*Records shown*
-- ==== Sys2Proof/Machine/HealthCmds.lean ====
section
/-!
DEFINITION. The meanings of the commands of print-head health (10).
-/
namespace Sys2Proof.Machine

/-- MEAS_ISSUE (R402). The next resistance MEAS command is issued to a tile after INT µs. -/
def execMeasIssue (t : Tick) (bar : Fin 8) (tile : Fin 22) (s : State) : Host.Outcome State Fault Refusal :=
  s.does t (·.measIssue bar.val tile.val)

/-- MEAS_RESULT (R405). A MEAS result is processed into class, drift and status, or retried. -/
def execMeasResult (t : Tick) (lane : Fin 40) (frame : List Byte) (s : State) : Host.Outcome State Fault Refusal :=
  s.does t (·.once (.measResult t lane frame) (·.measFrame lane.val frame))

/-- MEAS_TIMEOUT (R405). No result arrives within TMO ms; the loss is counted and the command retried. -/
def execMeasTimeout (t : Tick) (bar : Fin 8) (tile : Fin 22) (s : State) : Host.Outcome State Fault Refusal :=
  s.does t (·.measTimeout bar.val tile.val)

/-- HLTH_REBASE (R416). HLTH_CMD.REBASE sets the baselines to n_f. -/
def execHlthRebase (t : Tick) (m : Master) (bar : Fin 8) (v : Word) (s : State) : Host.Outcome State Fault Refusal :=
  s.does t (·.regCmd m (pgHLTH bar.val) R.HLTH_CMD (withBit v R.HLTH_CMD_REBASE))

/-- HLTH_CLRSUM (R418). HLTH_CMD.CLRSUM clears the temperature and supply extremes. -/
def execHlthClrsum (t : Tick) (m : Master) (bar : Fin 8) (v : Word) (s : State) : Host.Outcome State Fault Refusal :=
  s.does t (·.regCmd m (pgHLTH bar.val) R.HLTH_CMD (withBit v R.HLTH_CMD_CLRSUM))

/-- WARMUP_CHECK (R423). ℓ_b first reaches W and the tiles' temperatures are checked against TREADY. -/
def execWarmupCheck (t : Tick) (bar : Fin 8) (s : State) : Host.Outcome State Fault Refusal :=
  s.does t (·.warmupCheck bar.val)

end Sys2Proof.Machine
end

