/-! ### Register -/

/-- PLAIN REGISTERS AND EVENT ENABLES (R33, R38, R77, R79, R86). A write of a register of the pages DFL and DCP and of the
DRAM subchannels that passes the checks stores its fields, those with shadow storage by their class (`State.putReg`), with
what follows every accepted write (`State.acceptedBy`); on YRT a LISTEN that rises starts the listening besides, on PTPA a LEARN that falls returns to the selected
port; a write of PG_EVTEN of any page stores bits [28:0]. A value written to a count takes what the hardware has added in
the same window. -/
def Obligations.PlainRegisterWrite : Prop :=
  (∀ (m : Master) (a : BitVec 24) (v : Word) (k : PageKind) (n i : Nat) (d : RegDef),
    k = .dfl ∨ k = .dcp ∨ k = .sc → 0x40 ≤ pageOff a.toNat →
    findReg k.regs (pageOff a.toNat) = some (d, i) →
    Runs (.registerWrite · m a v) (fun u => u.accepts m a.toNat k n = true)
      (fun u => (u.putReg (pageNo a.toNat) a.toNat d v).acceptedBy u m k n a.toNat v)) ∧
  (∀ (m : Master) (a : BitVec 24) (v : Word) (n i : Nat) (d : RegDef), 0x40 ≤ pageOff a.toNat →
    findReg PageKind.yrt.regs (pageOff a.toNat) = some (d, i) →
    Runs (.registerWrite · m a v) (fun u => u.takes m a.toNat .yrt n = true)
      (fun u => (u.putReg (pageNo a.toNat) a.toNat d v).listenStart (u.rdb pgYRT R.YRT_CTL_LISTEN))) ∧
  (∀ (m : Master) (a : BitVec 24) (v : Word) (n i : Nat) (d : RegDef), 0x40 ≤ pageOff a.toNat →
    findReg PageKind.ptpa.regs (pageOff a.toNat) = some (d, i) →
    Runs (.registerWrite · m a v) (fun u => u.takes m a.toNat .ptpa n = true)
      (fun u => (u.putReg (pageNo a.toNat) a.toNat d v).learnChange (u.rdb pgPTPA R.PTPA_CTL_LEARN))) ∧
  (∀ (s : State) (pg a : Nat) (d : RegDef) (v : Word) (b : Nat), d.rws = 0 → b ≠ a → (s.putReg pg a d v).word b = s.word b) ∧
  (∀ (s : State) (pg a : Nat) (d : RegDef) (v : Word) (i : Nat), d.rws = 0 → d.rw + d.cnt < 2 ^ 32 → i < 32 →
    ((s.putReg pg a d v).word a).getLsbD i =
      if bitOf (d.rw + d.cnt) i then (s.withHits a v).getLsbD i else (s.word a).getLsbD i) ∧
  ∀ (m : Master) (a : BitVec 24) (v : Word) (k : PageKind) (n : Nat), pageOff a.toNat = 0x18 → k.mirror = false →
    Runs (.registerWrite · m a v) (fun u => u.takes m a.toNat k n = true)
      (fun u => u.setHead (pageNo a.toNat)
        { u.head (pageNo a.toNat) with evten := BitVec.ofNat 32 (v.toNat % 2 ^ 29) })

/-- CLEARING EVENT FLAGS (R74). On a page that takes the write, EVENT_CLEAR leaves a flag set exactly if it was set and either
lies outside MASK or its remembered number f does not satisfy (SEQ - f) mod 256 < 128; SEQ and the remembered numbers
stay, as does every other header and everything but the page's header. On a mirror page the write also goes to the standby (R584). -/
def Obligations.EventClear : Prop :=
  (∀ (m : Master) (pg : BitVec 12) (v : Word) (k : PageKind) (n : Nat),
    Runs (.eventClear · m pg v) (fun u => u.takes m (headAddr pg.toNat 0x14) k n = true)
      (fun u => (u.setHead pg.toNat ((u.head pg.toNat).clear v.toNat)).mirrorWrite m k (headAddr pg.toNat 0x14) v.toNat
        u.isActive)) ∧
  ∀ (h : Hdr) (v : Word) (f : Nat), f < 24 →
    (h.clear v.toNat).flags.getLsbD f = (h.flags.getLsbD f &&
      !(v.getLsbD f && decide ((((v.toNat / 2 ^ 24 : Nat) : Int) - ((mget 0#8 h.rem f).toNat : Nat)) % 256 < 128))) ∧
    (h.clear v.toNat).seq = h.seq ∧ (h.clear v.toNat).rem = h.rem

*What you will do*
Line by line, repeat the data exactly.

*Written reply*
-- ==== Sys2Proof/Machine/HealthCmds.lean ====
section
/-!
DEFINITION. The meanings of the commands of print-head health (10).
-/
namespace Sys2Proof.Machine

/-- MEAS_ISSUE (R402). The next resistance MEAS command is issued to a tile after INT µs. -/
def execMeasIssue (t : Tick) (bar : Fin 8) (tile : Fin 22) (s : State) : Host.Outcome State Fault Refusal :=
  s.does t (·.measIssue bar.val tile.val)

/-- MEAS_RESULT (R405). A MEAS result is processed into class, drift and status, or retried. -/
def execMeasResult (t : Tick) (lane : Fin 40) (frame : List Byte) (s : State) : Host.Outcome State Fault Refusal :=
  s.does t (·.once (.measResult t lane frame) (·.measFrame lane.val frame))

/-- MEAS_TIMEOUT (R405). No result arrives within TMO ms; the loss is counted and the command retried. -/
def execMeasTimeout (t : Tick) (bar : Fin 8) (tile : Fin 22) (s : State) : Host.Outcome State Fault Refusal :=
  s.does t (·.measTimeout bar.val tile.val)

/-- HLTH_REBASE (R416). HLTH_CMD.REBASE sets the baselines to n_f. -/
def execHlthRebase (t : Tick) (m : Master) (bar : Fin 8) (v : Word) (s : State) : Host.Outcome State Fault Refusal :=
  s.does t (·.regCmd m (pgHLTH bar.val) R.HLTH_CMD (withBit v R.HLTH_CMD_REBASE))

/-- HLTH_CLRSUM (R418). HLTH_CMD.CLRSUM clears the temperature and supply extremes. -/
def execHlthClrsum (t : Tick) (m : Master) (bar : Fin 8) (v : Word) (s : State) : Host.Outcome State Fault Refusal :=
  s.does t (·.regCmd m (pgHLTH bar.val) R.HLTH_CMD (withBit v R.HLTH_CMD_CLRSUM))

/-- WARMUP_CHECK (R423). ℓ_b first reaches W and the tiles' temperatures are checked against TREADY. -/
def execWarmupCheck (t : Tick) (bar : Fin 8) (s : State) : Host.Outcome State Fault Refusal :=
  s.does t (·.warmupCheck bar.val)

end Sys2Proof.Machine
end

/-! ### Register -/

/-- PLAIN REGISTERS AND EVENT ENABLES (R33, R38, R77, R79, R86). A write of a register of the pages DFL and DCP and of the
DRAM subchannels that passes the checks stores its fields, those with shadow storage by their class (`State.putReg`), with
what follows every accepted write (`State.acceptedBy`); on YRT a LISTEN that rises starts the listening besides, on PTPA a LEARN that falls returns to the selected
port; a write of PG_EVTEN of any page stores bits [28:0]. A value written to a count takes what the hardware has added in
the same window. -/
def Obligations.PlainRegisterWrite : Prop :=
  (∀ (m : Master) (a : BitVec 24) (v : Word) (k : PageKind) (n i : Nat) (d : RegDef),
    k = .dfl ∨ k = .dcp ∨ k = .sc → 0x40 ≤ pageOff a.toNat →
    findReg k.regs (pageOff a.toNat) = some (d, i) →
    Runs (.registerWrite · m a v) (fun u => u.accepts m a.toNat k n = true)
      (fun u => (u.putReg (pageNo a.toNat) a.toNat d v).acceptedBy u m k n a.toNat v)) ∧
  (∀ (m : Master) (a : BitVec 24) (v : Word) (n i : Nat) (d : RegDef), 0x40 ≤ pageOff a.toNat →
    findReg PageKind.yrt.regs (pageOff a.toNat) = some (d, i) →
    Runs (.registerWrite · m a v) (fun u => u.takes m a.toNat .yrt n = true)
      (fun u => (u.putReg (pageNo a.toNat) a.toNat d v).listenStart (u.rdb pgYRT R.YRT_CTL_LISTEN))) ∧
  (∀ (m : Master) (a : BitVec 24) (v : Word) (n i : Nat) (d : RegDef), 0x40 ≤ pageOff a.toNat →
    findReg PageKind.ptpa.regs (pageOff a.toNat) = some (d, i) →
    Runs (.registerWrite · m a v) (fun u => u.takes m a.toNat .ptpa n = true)
      (fun u => (u.putReg (pageNo a.toNat) a.toNat d v).learnChange (u.rdb pgPTPA R.PTPA_CTL_LEARN))) ∧
  (∀ (s : State) (pg a : Nat) (d : RegDef) (v : Word) (b : Nat), d.rws = 0 → b ≠ a → (s.putReg pg a d v).word b = s.word b) ∧
  (∀ (s : State) (pg a : Nat) (d : RegDef) (v : Word) (i : Nat), d.rws = 0 → d.rw + d.cnt < 2 ^ 32 → i < 32 →
    ((s.putReg pg a d v).word a).getLsbD i =
      if bitOf (d.rw + d.cnt) i then (s.withHits a v).getLsbD i else (s.word a).getLsbD i) ∧
  ∀ (m : Master) (a : BitVec 24) (v : Word) (k : PageKind) (n : Nat), pageOff a.toNat = 0x18 → k.mirror = false →
    Runs (.registerWrite · m a v) (fun u => u.takes m a.toNat k n = true)
      (fun u => u.setHead (pageNo a.toNat)
        { u.head (pageNo a.toNat) with evten := BitVec.ofNat 32 (v.toNat % 2 ^ 29) })

/-- CLEARING EVENT FLAGS (R74). On a page that takes the write, EVENT_CLEAR leaves a flag set exactly if it was set and either
lies outside MASK or its remembered number f does not satisfy (SEQ - f) mod 256 < 128; SEQ and the remembered numbers
stay, as does every other header and everything but the page's header. On a mirror page the write also goes to the standby (R584). -/
def Obligations.EventClear : Prop :=
  (∀ (m : Master) (pg : BitVec 12) (v : Word) (k : PageKind) (n : Nat),
    Runs (.eventClear · m pg v) (fun u => u.takes m (headAddr pg.toNat 0x14) k n = true)
      (fun u => (u.setHead pg.toNat ((u.head pg.toNat).clear v.toNat)).mirrorWrite m k (headAddr pg.toNat 0x14) v.toNat
        u.isActive)) ∧
  ∀ (h : Hdr) (v : Word) (f : Nat), f < 24 →
    (h.clear v.toNat).flags.getLsbD f = (h.flags.getLsbD f &&
      !(v.getLsbD f && decide ((((v.toNat / 2 ^ 24 : Nat) : Int) - ((mget 0#8 h.rem f).toNat : Nat)) % 256 < 128))) ∧
    (h.clear v.toNat).seq = h.seq ∧ (h.clear v.toNat).rem = h.rem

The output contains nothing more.